Wally Gordon, who was for 12 years owner and editor of The Independent in Edgewood, began his career with three summer jobs at The New York Times while he was a student at Brown University. He spent a decade with the Baltimore Sun, including stints as national investigative reporter and Washington Bureau manager. He has freelanced or been a staff writer and editor for dozens of newspapers and magazines all over the United States.

Extensive travels have taken him to all 50 states and more than 60 foreign countries. He wrote a novel in Spain, edited a newspaper in American Samoa, served in the U.S. Army in Iran and taught for two years at a university in West Africa.

He is the author of A Reporter's World: Passions, Places and People.

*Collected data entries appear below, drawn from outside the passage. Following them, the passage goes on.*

-- ==== Sys2Proof/Tests/Slice0.lean ====
section
/-! SUPPORT. Tests whose expected results come from spec/95_test_vectors.md and spec/30_encoding.md, and a witness for the hypotheses of each statement.

`core a bytes stk` is the reference configuration with `bytes` at address `a`, ip = a and the live stack `stk`, bottom first (95_test_vectors.md, Conventions). -/

namespace Sys2Proof.Machine.Slice0

/-- A small state: the conventions of 95_test_vectors.md. -/
def core (a : Addr) (bytes : List Byte) (stk : List Word) : State :=
  { State.reset with
    ip := a
    sp := stk.length
    stk := stk ++ List.replicate (16 - stk.length) 0
    imem := Memory.writeBytes [] a.toNat bytes }

/-- The state of an outcome, if it is a next state. -/
def stateOf : Result → Option State
  | .next t => some t
  | .fault _ => none
  | .refused _ => none

/-- What a test row compares: the next ip, the live stack and the status word. -/
def shows (o : Result) : Option (Addr × List Word × BitVec 32) := (stateOf o).map fun t => (t.ip, t.live, t.status)

/-- An outcome that is a refusal, and which. -/
def refusalOf : Result → Option Refusal
  | .next _ => none
  | .fault _ => none
  | .refused r => some r

/-! ### Well-formedness refuses an ill-formed term for each check -/

theorem test_wellFormed_load16 : Instr.wellFormed (.load 16) = false := by decide
theorem test_wellFormed_store255 : Instr.wellFormed (.store 255) = false := by decide
theorem test_wellFormed_load15 : Instr.wellFormed (.load 15) = true := by decide
theorem test_target_jmp64 : Instr.wellFormedIn Config.reference (.jmp 64) = false := by decide
theorem test_target_jz65535 : Instr.wellFormedIn Config.reference (.jz 65535) = false := by decide
theorem test_target_jnz64 : Instr.wellFormedIn Config.reference (.jnz 64) = false := by decide
theorem test_target_jmp63 : Instr.wellFormedIn Config.reference (.jmp 63) = true := by decide
theorem test_config_refuses : ¬Config.Valid { Config.reference with stackCap := 2 } ∧ ¬Config.Valid { Config.reference with imemCap := 0 } ∧
    ¬Config.Valid { Config.reference with imemCap := 65537 } := by decide

/-! ### Every constructor's decoding, from bytes written out from 30_encoding.md R29, R30 -/

theorem test_decode_nop : decodeTableWord 8 0b00000000 = some .nop := by decide
theorem test_decode_push : decode [0b00000001, 0x78, 0x56, 0x34, 0x12] = .ok (.push 0x12345678, []) := rfl
theorem test_decode_pop : decodeTableWord 8 0b00000010 = some .pop := by decide
theorem test_decode_load : decode [0b00000011, 0b00001111] = .ok (.load 15, []) := rfl
theorem test_decode_store : decode [0b00000100, 0b00010100] = .ok (.store 20, []) := rfl
theorem test_decode_jmp : decode [0b00000101, 0x10, 0x00] = .ok (.jmp 16, []) := rfl
theorem test_decode_jz : decode [0b00000110, 0x63, 0x00] = .ok (.jz 99, []) := rfl
theorem test_decode_jnz : decode [0b00000111, 0x07, 0x01] = .ok (.jnz 263, []) := rfl
theorem test_decode_add : decodeTableWord 8 0b00001000 = some .add := by decide
theorem test_decode_sub : decodeTableWord 8 0b00001001 = some .sub := by decide
theorem test_decode_mul : decodeTableWord 8 0b00001010 = some .mul := by decide
theorem test_decode_div : decodeTableWord 8 0b00001011 = some .div := by decide
theorem test_decode_print : decodeTableWord 8 0b00001100 = some .print := by decide
theorem test_decode_stop : decodeTableWord 8 0b00001101 = some .stop := by decide
/-- 30_encoding.md R31: the bytes `FF FF FF FF` give −1. -/
theorem test_decode_table_push : decodeTableWord 40 0xFFFFFFFF01 = some (.push (-1)) := by decide
/-- Bits above nbits are 0. -/
theorem test_decode_table_short : decodeTableWord 8 0xFFFFFFFF01 = some (.push 0) := by decide
/-- V-D8: byte 16 is no bitwise operation. -/
theorem test_decode_illegal : decode [0x10] = .error (.illegalOpcode 0x10) := rfl
theorem test_decode_truncated : decode [0x01, 0, 0, 0] = .error (.truncated .push) := rfl
/-- 30_encoding.md R36: an unknown mnemonic has no opcode, nor has an upper-case one. -/
theorem test_mnemonic_unknown : Opcode.ofMnemonic "xor" = none ∧ Opcode.ofMnemonic "PUSH" = none ∧ Opcode.ofMnemonic "push" = some .push := by decide
/-- 30_encoding.md R37: hex gives the 32-bit pattern; a register is decimal, 0..15. -/
theorem test_assemble : assemble "push" (some (.hex 0x80000000)) = some (.push intMin) ∧ assemble "load" (some (.dec 16)) = none ∧
    assemble "nop" (some (.dec 0)) = none ∧ assemble "push" (some (.dec 2147483648)) = none := by decide
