-- ==== Sys2Proof/Decode.lean ====
section
/-! DEFINITION. The command a word of the table's bits spells. No row of spec/opcode_table.json gives bits (each has
an empty list of fields and no fixed bits), so no word spells a command. Requests reach the part as frames, and the
Host Link reads them (Machine/Link.lean). -/

namespace Sys2Proof

/-- The command that the low `nbits` bits of `w` spell: none, since the table gives no row any bits. -/
def decodeTableWord (_nbits _w : Nat) : Option Instr := none

end Sys2Proof
end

The new nonfiction book is a collection of essays, columns, and magazine and newspaper stories published during his journalistic career spanning more than half a century. Many of the pieces were first published in The Independent or in other New Mexico newspapers and magazines. The book includes profiles of the famous, the infamous and the anonymous, travel and adventure yarns, and essays on the major issues and emotions of our times.

A native of Atlanta, he has lived in New Mexico since 1978 and in the East Mountains since 1990. He has been married for 28 years to Thelma Bowles, a native New Mexican who is a photographer and French teacher. They have one son, Sergei.